Gold prices surged from $3,114 to $3,145 per ounce, approaching Tuesday’s all-time high of $3,149 per ounce. If gold prices rise, they may encounter resistance at the psychological level of $3,150 per ounce, while if gold prices decline, support may be encountered near $3,000 per ounce.
Gold prices hit a new all-time high of $3,149 per ounce on Tuesday but retreated in early trading on Wednesday as markets awaited the announcement of US trade tariffs. Gold prices surged later on Thursday, after the announcement of the tariffs gave rise to a risk aversion sentiment, boosting safe-haven assets. Gold prices are trading in overbought territory but remain bullish, driven by geopolitical uncertainty and trade wars concerns and are likely to touch new historical highs in the following days.
On Wednesday, Trump announced a 10% tariff on all imports into the US, as well as an additional 25% tariff on all imported automobiles. Concerns that Trump’s trade policies may ignite global trading wars are raising the appeal of safe-haven assets, such as gold. Trump’s tariffs are likely to raise global inflation and lower the economic outlook, thus promoting a risk-averse sentiment. Trump’s economic policies are raising concerns that the US economic growth may slow down. Many analysts are already expressing concerns that the US will enter a recession.
Trump, however, also announced 34% duties on imports from China.

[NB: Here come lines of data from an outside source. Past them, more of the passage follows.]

-- ==== Sys2Proof/Machine/PowerHeat.lean ====
section
/-!
DEFINITION. Power domains, operating points, rails, module power and heat (chapter 17, R19, R367, R372).
-/

namespace Sys2Proof.Machine

-- domains (R19, R322 to R325) -------------------------------------------------------------------------------------------------

/-- A write to `DOM_CMD`: its writers are the foreman itself and the acting headframe; a domain that is changing refuses (R325, R334). -/
def domCmd (s : State) (w : Agent) (f : Fin 8) (idx : Nat) (on : Bool) : State :=
  let pg := pgForeman f
  let allowed := decide (w = acting s (f.val / 4)) || (decide (w = ⟨btForeman, f.val⟩) && !foremanFailed s f)
  if isSafe s (f.val / 4) then s
  else if !allowed || decide (12 ≤ idx) then refuseWrite s w pg DOM_CMD
  else
    let n := localDomain f idx
    ranked s w pg DOM_CMD (domainUndo s f) (fun t =>
      if domain t n = 1 ∨ domain t n = 3 then refuseWrite t w pg DOM_CMD else requestDomain t n on)

/-- DOMAIN_ON. -/
def execDomainOn (w : Agent) (f : Fin 8) (idx : Nat) (s : State) : Out := .next (domCmd s w f idx true)

/-- DOMAIN_OFF. -/
def execDomainOff (w : Agent) (f : Fin 8) (idx : Nat) (s : State) : Out := .next (domCmd s w f idx false)

/-- A stack as its domain powers on: at reset, with the kept remaps in force (R344). -/
def stackOn (s : State) (k : Nat) : State :=
  let kept := ((history s (k / 4)).remaps.filter (fun r => r.1 = k)).map (fun r => (r.2.1, r.2.2))
  let pg := pgStack k
  let s1 := setStack (clearBody s pg) k { Stack.reset with remaps := kept }
  wr (wr s1 pg REMAPS (BitVec.ofNat 32 kept.length)) pg SPARES_LEFT (BitVec.ofNat 32 (0xC0000 - kept.length))

/-- A port as its domain powers on; in bring-up it begins full training at once (Table 16-2). -/
def portPowered (s : State) (p : Nat) : State :=
  let s1 := setPort (clearBody s (pgPort p)) p Port.reset
  if (service s (portDie p)).state < 2 then startTraining s1 p else s1

/-- DOMAIN_POWERED_UP: its blocks are at their reset values, and commits they took while off are applied. -/
def execDomainPoweredUp (dom : Fin 96) (s : State) : Out :=
  .next (if domain s dom = 1 then
      let s1 := setDomain s dom 2
      let s2 := if dom.val < 64 then s1 else if dom.val < 72 then stackOn s1 (dom.val - 64) else portPowered s1 (dom.val - 72)
      takeChanges (applyWaiting s2 dom) (domainOwner dom)
    else s)

/-- Requests wait at a stack controller that have not failed by their deadline (R19, R21). -/
def stackBusy (s : State) (k : Nat) : Bool := (stack s k).queue.any (fun x => !accLate s x)

/-- A frame that holds the power of its port on: one of an accepted operation whose deadline has not passed (R19); a FILL's is that of the GET it
serves. A message without a deadline holds none. -/
def holdsPower (t : Ns) (f : LFrame) : Bool := f.p.transit && decide (f.p.rank < 2 ^ 64) && decide (t < f.p.rank)

/-- The blocks of a domain hold no accepted operation (R19 step 2); a frame whose deadline has passed is one that has failed by it. -/
def domainQuiet (s : State) (n : Nat) : Bool :=
  if n < 64 then (halfStopes n).all (fun i =>
    let x := stope s i
    decide (x.out = []) && decide (x.queue = []) &&
    !s.canaries.any (fun c => decide (c.st.val ^^^ 1 = i)))
  else if n < 72 then !stackBusy s (n - 64)
  else ((port s (n - 72)).queue ++ (port s (n - 72)).held).all (fun f => !holdsPower (now s (portDie (n - 72))) f)

/-- The requests left at a stack, all past their deadline, are dropped. -/
def dropRequests (s : State) (k : Nat) : State :=
  (stack s k).queue.foldl (fun t x => accessDone t x ⟨[], false, false, false, 0, true⟩) (setStack s k { stack s k with queue := [] })

/-- What the removal of power leaves of a stack, whose contents are lost (R158), or of a port. -/
def partOff (s : State) (n : Nat) : State :=
  if n < 72 then setDomain (setStack (clearBody (zeroStack (dropRequests s (n - 64)) (n - 64)) (pgStack (n - 64))) (n - 64) Stack.reset) n 0
  else setDomain (setPort (clearBody s (pgPort (n - 72))) (n - 72) { Port.reset with st := 0 }) n 0

/-- DOMAIN_POWER_REMOVED: the wait of R19 has ended. -/
def execDomainPowerRemoved (dom : Fin 96) (s : State) : Out :=
  .next (if domain s dom = 3 ∧ domainQuiet s dom = true then
      takeChanges (if dom.val < 64 then halfOff s dom else partOff s dom) (domainOwner dom)
    else s)

-- operating points (R327, R328) -----------------------------------------------------------------------------------------------------

/-- DVFS_CLOCK_SWITCH: a lowering waits for the operations accepted before it. -/
def execDvfsClockSwitch (die : Die) (s : State) : Out :=
  .next (
    let v := dvfs s die
    if v.target.isSome ∧ v.switched = false ∧ (longOps s die).all (fun o => !v.waitOps.contains o) = true then
      setDvfs s die { v with switched := true, waitOps := [] }
    else s)

/-- DVFS_CHANGE_END: `DVFS_STATE` takes the new point. -/
def execDvfsChangeEnd (die : Die) (s : State) : Out :=
  .next (match (dvfs s die).target with
    | some t => if (dvfs s die).switched then setDvfs s die { point := t, target := none, switched := false, waitOps := [] } else s
    | none => s)

/-- `DETAIL` of a lost PLL lock. -/
def pllDetail : Pll → Nat
  | .cclk => 0
  | .mclk => 1
  | .hclk => 2
  | .bclk => 3

/-- PLL_LOCK_LOSS: a fault of the die, judged by count. -/
def execPllLockLoss (die : Die) (pll : Pll) (s : State) : Out :=
  .next (if s.boot.released then report s ⟨die, ⟨btDie, die⟩, 9, .count, pllDetail pll, none⟩ else s)

-- rails and the input (R330, R331, R367, R372) -------------------------------------------------------------------------------------------

/-- Number of a rail, for the counts of samples. -/
def railNum : Rail → Nat
  | .vcore d => d
  | .vsram => 2
  | .vaon => 3
  | .vlink => 4
  | .vhbm k => 5 + k
  | .vio => 13

/-- Row of Table 17-7. -/
def railRow : Rail → Nat
  | .vcore _ => 0
  | .vsram => 1
  | .vaon => 2
  | .vlink => 3
  | .vhbm _ => 4
  | .vio => 5

/-- The die that records a rail, and the unit it serves; a rail of both dies is recorded against die 0 (log entry 53). -/
def railUnit : Rail → Nat × Agent
  | .vcore d => (d, ⟨btDie, d⟩)
  | .vhbm k => (k / 4, ⟨btStack, k⟩)
  | _ => (0, ⟨btDie, 0⟩)

/-- The dies that a rail, or for `none` the input, feeds. -/
def railDies : Option Rail → List Nat
  | some (.vcore d) => [d]
  | some (.vhbm k) => [k / 4]
  | _ => [0, 1]

/-- A rail out of bounds for ten samples: it is recorded and judged, and the device, or in split mode each die that it feeds, enters the
safe state with reason 0x06; REPLACE_N is asserted where the judgement is permanent (R330, Table 18-10). -/
def railFails (s : State) (ds : List Nat) (d : Nat) (u : Agent) (detail : Nat) : State :=
  let r := recordEvent s ⟨d, u, 0x0A, .count, detail, none⟩
  let t := if r.2 < 2 then r.1 else takeOut r.1 u
  ds.foldl (fun x e => dieFail x e 6 6 (decide (2 ≤ r.2))) t

/-- Ten samples in a row have been out of bounds: the tenth falls now, or fell before the release of a reset that still finds them so. -/
def railDue (s : State) (ds : List Nat) (n : Nat) : Bool :=
  s.boot.released && (decide (n = 10) || (decide (10 < n) && ds.any (fun d => !isSafe s d)))

/-- RAIL_SAMPLE. -/
def execRailSample (r : Rail) (inBounds : Bool) (s : State) : Out :=
  .next (if !s.power.pwrGood then s
    else
      let n := if inBounds then 0 else Sparse.get 0 s.power.railOut (railNum r) + 1
      let p := s.power
      let s1 := { s with power := { p with
        railOut := Sparse.set 0 p.railOut (railNum r) n, railBad := Sparse.set false p.railBad (railNum r) (!inBounds) } }
      if railDue s1 (railDies r) n then railFails s1 (railDies r) (railUnit r).1 (railUnit r).2 (railRow r) else s1)

/-- INPUT_SAMPLE: below 36 V or above 63 V PWR_GOOD deasserts; ten samples outside 40 V to 60 V are a rail out of bounds of die 0.
Below 36 V the hold of a thermal trip ends (R372). -/
def execInputSample (millivolts : Nat) (s : State) : Out :=
  .next (
    let p := s.power
    let n := if 40000 ≤ millivolts ∧ millivolts ≤ 60000 then 0 else p.inputOut + 1
    let s1 := { s with power := { p with inputMv := millivolts, inputOut := n, tripOff := p.tripOff && decide (36000 ≤ millivolts) } }
    if millivolts < 36000 ∨ 63000 < millivolts then powerLost s1
    else if p.pwrGood && railDue s1 (railDies none) n then railFails s1 (railDies none) 0 ⟨btDie, 0⟩ 0xFF
    else s1)

/-- POWER_MONITOR_REPORT: the mean over the last 1 ms. -/
def execPowerMonitorReport (meanWatts : Nat) (s : State) : Out :=
  .next (if !s.power.pwrGood then s
    else
      let cap := if s.power.capped then decide (2300 ≤ meanWatts) else decide (2400 < meanWatts)
      let s1 := { s with power := { s.power with meanW := meanWatts, capped := cap } }
      if cap && !s.power.capped then bump s1 (pgDie 0) CAP_EVENTS 1 else s1)

/-- THERMTRIP: the trip is latched whatever state the device is in, and the carrier removes power, until the input has been below 36 V (R369,
R372). -/
def execThermtrip (s : State) : Out :=
  .next (
    let s1 := powerLost s
    emit { s1 with power := { s1.power with trip := true, tripOff := decide (36000 ≤ s1.power.inputMv) } } .thermtrip)

-- heat (R332) ------------------------------------------------------------------------------------------------------------------------

/-- Step after a sample: thresholds act on the first sample, exits after every sample of 1 ms below. -/
def stepAfter (x : HalfLevel) (c : Nat) (t : Ns) : Nat :=
  let cool (h : Option Ns) : Bool := match h with
    | some t0 => decide (t0 + 1000000 ≤ t)
    | none => false
  if 110 ≤ c then 3
  else if 102 ≤ c then Nat.max 2 x.step
  else if x.step ≤ 1 then (if 95 ≤ c then 1 else if x.step = 1 ∧ cool x.lt92 = true then 0 else x.step)
  else if x.step = 2 then (if cool x.lt92 then 0 else if cool x.lt98 then 1 else 2)
  else 3

/-- JUNCTION_SAMPLE. -/
def execJunctionSample (hl : Fin 64) (celsius : Byte) (s : State) : Out :=
  .next (
    let d := hl.val / 32
    let c := celsius.toNat
    let t := elapsed s
    let x := halfLevel s hl
    let from_ (held : Bool) (old : Option Ns) : Option Ns := if held then some (old.getD t) else none
    let x1 := { x with temp := c, lt92 := from_ (decide (c < 92)) x.lt92, lt98 := from_ (decide (c < 98)) x.lt98 }
    let n := stepAfter x1 c t
    let s1 := setHalfLevel s hl { x1 with step := n }
    if !s.boot.released then s
    else
      let s2 := if x.step = 0 ∧ n ≠ 0 then bump s1 (pgForeman (quadOf (256 * d + 16 * (hl.val % 32 / 2) + 8 * (hl.val % 2)))) THERM_EVENTS 1 else s1
      let s3 := if x.step < 2 ∧ 2 ≤ n then bump s2 (pgDie d) THROTTLES 1 else s2
      if n = 3 ∧ isSafe s d = false then
        dieFail (report s3 ⟨d, ⟨btDie, d⟩, 0x0C, .never, c, none⟩) d 7 5 false
      else s3)

end Sys2Proof.Machine
end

This is likely to have a heavy impact on China’s economy. China is one of the leading buyers of gold, and the US taxes may affect its buying power, putting a lid on ascent.
Gold prices have been typically directed by the dollar’s movement, as the competing gold typically loses appeal as an investment when the dollar rises. The dollar dipped on Wednesday, and the dollar index dropped from 104.2 to 103.7. U.S. Treasury yields declined, with the US 10-year bond yield dropping from 4.18% to 4.12%.

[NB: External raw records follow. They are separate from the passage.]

-- ==== Sys2Proof/Machine/Core.lean ====
section
/-!
DEFINITION. The machine as the host runs it.
-/

/-- State type, step and state after reset. -/
def Sys2Proof.core : Host.Core := { State := Sys2Proof.Machine.State, Fault := Sys2Proof.Machine.Fault, Refusal := Sys2Proof.Machine.Refusal, step := Sys2Proof.Machine.step, reset := Sys2Proof.Machine.State.reset }
end

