-- ==== Sys2Proof/Certificates/Slice0/Obligations.lean ====
section
/-!
DEFINITION. The statements about the model, in the terms of Safety.lean. Each says of named commands that they answer a next state, which
one, and under what conditions on the state and the operands.
-/

open Sys2Proof Sys2Proof.Machine

/-- A step takes the command at the front of the queue and runs it with the queue's rest; on an empty queue a nanosecond passes (log entry 2). -/
def Obligations.StepRunsFront : Prop :=
  ∀ (s : State), (∀ (c : Instr) (rest : List Instr), s.pending = c :: rest → step s = exec c { s with pending := rest }) ∧
    (s.pending = [] → step s = .next (idle s))

/-- No command stops the block: every command answers a next state, from every state. -/
def Obligations.EveryCommandCompletes : Prop := ∀ (c : Instr) (s : State), Completes c s

/-- Scalar arithmetic of two registers, and of a register and IMM (Table 06-3, R115): the result goes to sD, s0 discards it, and the stope moves
on. Nothing else changes. -/
def Obligations.ScalarArithmetic : Prop :=
  (∀ (s : State) (st : Fin 512) (d a b : Byte) (imm : W32), d.toNat < 32 → a.toNat < 32 → b.toNat < 32 →
     let x := (stope s st).sreg a.toNat
     let y := (stope s st).sreg b.toNat
     let done (v : W64) : Host.Outcome State Fault Refusal := .next (setStope s st ((stope s st).setS d.toNat v).advance)
     (AtWord s st 0x01 d a b imm → exec (.add st d a b imm) s = done (x + y)) ∧
     (AtWord s st 0x02 d a b imm → exec (.sub st d a b imm) s = done (x - y)) ∧
     (AtWord s st 0x03 d a b imm → exec (.and st d a b imm) s = done (x &&& y)) ∧
     (AtWord s st 0x04 d a b imm → exec (.or st d a b imm) s = done (x ||| y)) ∧
     (AtWord s st 0x05 d a b imm → exec (.xor st d a b imm) s = done (x ^^^ y)) ∧
     (AtWord s st 0x06 d a b imm → exec (.shl st d a b imm) s = done (x <<< (y.toNat % 64))) ∧
     (AtWord s st 0x07 d a b imm → exec (.shr st d a b imm) s = done (x >>> (y.toNat % 64))) ∧
     (AtWord s st 0x08 d a b imm → exec (.mul st d a b imm) s = done (x * y)) ∧
     (AtWord s st 0x09 d a b imm → exec (.min st d a b imm) s = done (if x.toInt ≤ y.toInt then x else y)) ∧
     (AtWord s st 0x0A d a b imm → exec (.max st d a b imm) s = done (if x.toInt ≤ y.toInt then y else x))) ∧
  (∀ (s : State) (st : Fin 512) (d a b : Byte) (imm : W32), d.toNat < 32 → a.toNat < 32 →
     let x := (stope s st).sreg a.toNat
     let done (v : W64) : Host.Outcome State Fault Refusal := .next (setStope s st ((stope s st).setS d.toNat v).advance)
     (AtWord s st 0x0B d a b imm → exec (.addi st d a b imm) s = done (x + imm.signExtend 64)) ∧
     (AtWord s st 0x0C d a b imm → exec (.andi st d a b imm) s = done (x &&& imm.setWidth 64)) ∧
     (AtWord s st 0x0D d a b imm → exec (.xori st d a b imm) s = done (x ^^^ imm.setWidth 64)) ∧
     (AtWord s st 0x0E d a b imm → exec (.shli st d a b imm) s = done (x <<< (imm.toNat % 64))) ∧
     (AtWord s st 0x0F d a b imm → exec (.shri st d a b imm) s = done (x >>> (imm.toNat % 64))) ∧
     (AtWord s st 0x10 d a b imm → exec (.movhi st d a b imm) s =
       done (BitVec.ofNat 64 (x.toNat % 2 ^ 32 + 2 ^ 32 * imm.toNat))))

Gold prices are supported by rising Fed rate cut expectations. The US Federal Reserve kept interest rates unchanged at its policy meeting in March. FOMC policymakers voted unanimously to maintain the federal funds rate in a target range of 4.25% to 4.50%.

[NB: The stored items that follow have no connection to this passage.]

/-- Stope 0 holds its pillar bank and runs this operation, as it has come along. -/
def running0 (k : LongKind) (desc : List Byte) (at_ : LongOp → LongOp) : State :=
  let o : LongOp := {
    op := 7, kind := k, accepted := 0, deadline := 6000000000, cycles := 66, mhz := 2000, descAddr := 2 ^ 47, desc := desc.take 160
    hdrW := if k = .upd then w4Header ++ w4Header else [], hdrX := [], seed := 0, step := 0, init := none, run := none, canary := false
    chk := 0, area := 0, reReads := 0, stalls := 0, started := some 0, fetched := false, scales := [], tiles := 0, outBuf := none, wrote := [] }
  let s := atBank 0 0 0 0 0 0
  { s with stopes := [(0, { Stope.reset with prog := .running, queue := [at_ o] })] }

/-- The operation that `running0` runs. -/
def head0 (s : State) : LongOp := (stope s 0).queue.head?.getD {
  op := 0, kind := .face, accepted := 0, deadline := 0, cycles := 0, mhz := 2000, descAddr := 0, desc := [], hdrW := [], hdrX := [], seed := 0, step := 0
  init := none, run := none, canary := false, chk := 0, area := 0, reReads := 0, stalls := 0, started := none, fetched := false, scales := []
  tiles := 0, outBuf := none, wrote := [] }

/-- Stope 0 may use these ranges of its bank, and their words are readable. -/
def usable (s : State) (reads writes : List (Nat × Nat)) : Bool :=
  reads.all (fun r => !rangeDenied s 0 r.1 r.2 false && !anyBad s r.1 r.2) && writes.all (fun r => !rangeDenied s 0 r.1 r.2 true)

/-- One output word, settled OK. -/
def settled1 : FaceRun := ⟨[0x3F800000], 0, sOK, 0, false⟩

theorem witness_FacePasses_start :
    let s := running0 .face faceDesc id
    let o := head0 s
    let d := FaceDesc.parse o.desc
    (stope s 0).queue = [o] ∧ o.kind = .face ∧ o.started.isSome = true ∧ o.fetched = false ∧
    usable s ((if d.sq8 then [(d.wScl, d.sclLen d.geo)] else []) ++ (if d.acc then [(d.y, 4 * d.rows * d.tokens)] else [])) [] = true := by
  decide +kernel

/-- The bytes of `faceDesc`'s tile: weights and activations 1.0, scales 1.0. -/
def faceMem : List Host.Cell :=
  bytesAt (2 ^ 47 + 0x10000) (List.replicate 64 0x22) ++ bytesAt (2 ^ 47 + 0x20000) (List.replicate 64 0x22) ++
  bytesAt (2 ^ 47 + 0x21000) (List.replicate 4 127) ++ bytesAt (2 ^ 47 + 0x23000) (List.replicate 64 127)

/-- Sums that no tile of this size gives, and that this one might. -/
def wrongSum : List SumErr := [⟨0, 0, 0, 1000000⟩]
def nearSum : List SumErr := [⟨0, 0, 0, 1⟩]

/-- Its only pass is due. -/
def passing (at_ : LongOp → LongOp) : State := { running0 .face faceDesc (fun o => at_ { o with fetched := true }) with mem := faceMem }

theorem witness_FacePasses_pass :
    (∀ s ∈ [passing id, { passing id with regs := [] }, { passing id with ue := [2 ^ 47 + 0x10000] }, passing (fun o => { o with deadline := 0 })],
      (head0 s).fetched = true ∧ passDue s 0 = some (head0 s, false)) ∧
    (let d := FaceDesc.parse (head0 (passing id)).desc
     let denied (s : State) : Bool := (d.passReads false).any (fun r => rangeDenied s 0 r.1 r.2 false) || rangeDenied s 0 d.y (4 * d.rows * d.tokens) true
     let fails (errs : List SumErr) : Bool := (facePass (passing id) 0 (head0 (passing id)) d false errs).fails
     denied (passing id) = false ∧ denied { passing id with regs := [] } = true ∧ denied { passing id with ue := [2 ^ 47 + 0x10000] } = false ∧
     (d.passReads false).any (fun r => anyBad (passing id) r.1 r.2) = false ∧
     (d.passReads false).any (fun r => anyBad { passing id with ue := [2 ^ 47 + 0x10000] } r.1 r.2) = true ∧
     fails [] = false ∧ fails wrongSum = true ∧ replayFits (passing id) 0 (head0 (passing id)) false = true ∧
     replayFits (passing (fun o => { o with deadline := 0 })) 0 (head0 (passing (fun o => { o with deadline := 0 }))) false = false) := by
  decide +kernel

theorem witness_FacePasses_end :
    (∀ q ∈ [(sOK, 6000000000), (sCLIPPED, 6000000000), (sDENIED, 6000000000), (sOK, 0), (sCLIPPED, 0)],
      let s := passing (fun o => { o with run := some { settled1 with status := q.1 }, deadline := q.2 })
      (head0 s).run = some { settled1 with status := q.1 } ∧ settled1.fallback = false ∧ canaryOut s 7 = false ∧ (head0 s).outBuf = none ∧
      decide ((head0 s).deadline < now s 0) = decide (q.2 = 0) ∧ hasRun s 0 (head0 s) (tileCycles (head0 s)) = true) ∧
    (let s := passing (fun o => { o with run := some settled1 })
     (writePieces s (outputPieces (head0 s) settled1)).2 = [] ∧
     (writePieces { s with ue := [2 ^ 47 + 0x22000] } (outputPieces (head0 s) settled1)).2 ≠ []) := by decide +kernel

/-- A canary of `passing`'s tile runs, its copy in the partner's area, and the issuer's face gave this word. -/
def canaried (y : W32) : State :=
  let s := passing (fun o => { o with run := some { settled1 with outs := [y] } })
  { s with canaries := [⟨0, 7, .running, 0⟩], mem := s.mem ++ bytesAt (copyAt s 0 0) faceDesc }

theorem witness_Canaries_copy : findCanary { canaried 0 with canaries := [⟨0, 7, .copying, 0⟩] } 0 = some (⟨0, 7, .copying, 0⟩, head0 (canaried 0)) ∧
    (∀ st ∈ [sOK, sDENIED], let s := { passing (fun o => { o with run := some { settled1 with status := st } }) with canaries := [⟨0, 7, .running, 0⟩] }
      findCanary s 0 = some (⟨0, 7, .running, 0⟩, head0 s) ∧ (head0 s).run = some { settled1 with status := st }) := by decide +kernel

The Fed, however, updated its “dot plot”, which is a summary of the central bank’s economic projections and reflects the central bank’s rate outlook. The latest FOMC dot plot indicates that policymakers expect to deliver approximately two more rate cuts this year of 25 basis points each, raising market expectations of future rate cuts. Markets are pricing in two more rate cuts this year, with the first rate cut in June, while a third rate cut is also considered possible.
Fed Chair Jerome Powell delivered a hawkish message after the policy meeting, stating that the central bank is not in a hurry to lower interest rates. Powell cited economic instability and elevated inflation risks due to trade tariffs as the reasons behind the Fed’s decision to keep interest rates steady.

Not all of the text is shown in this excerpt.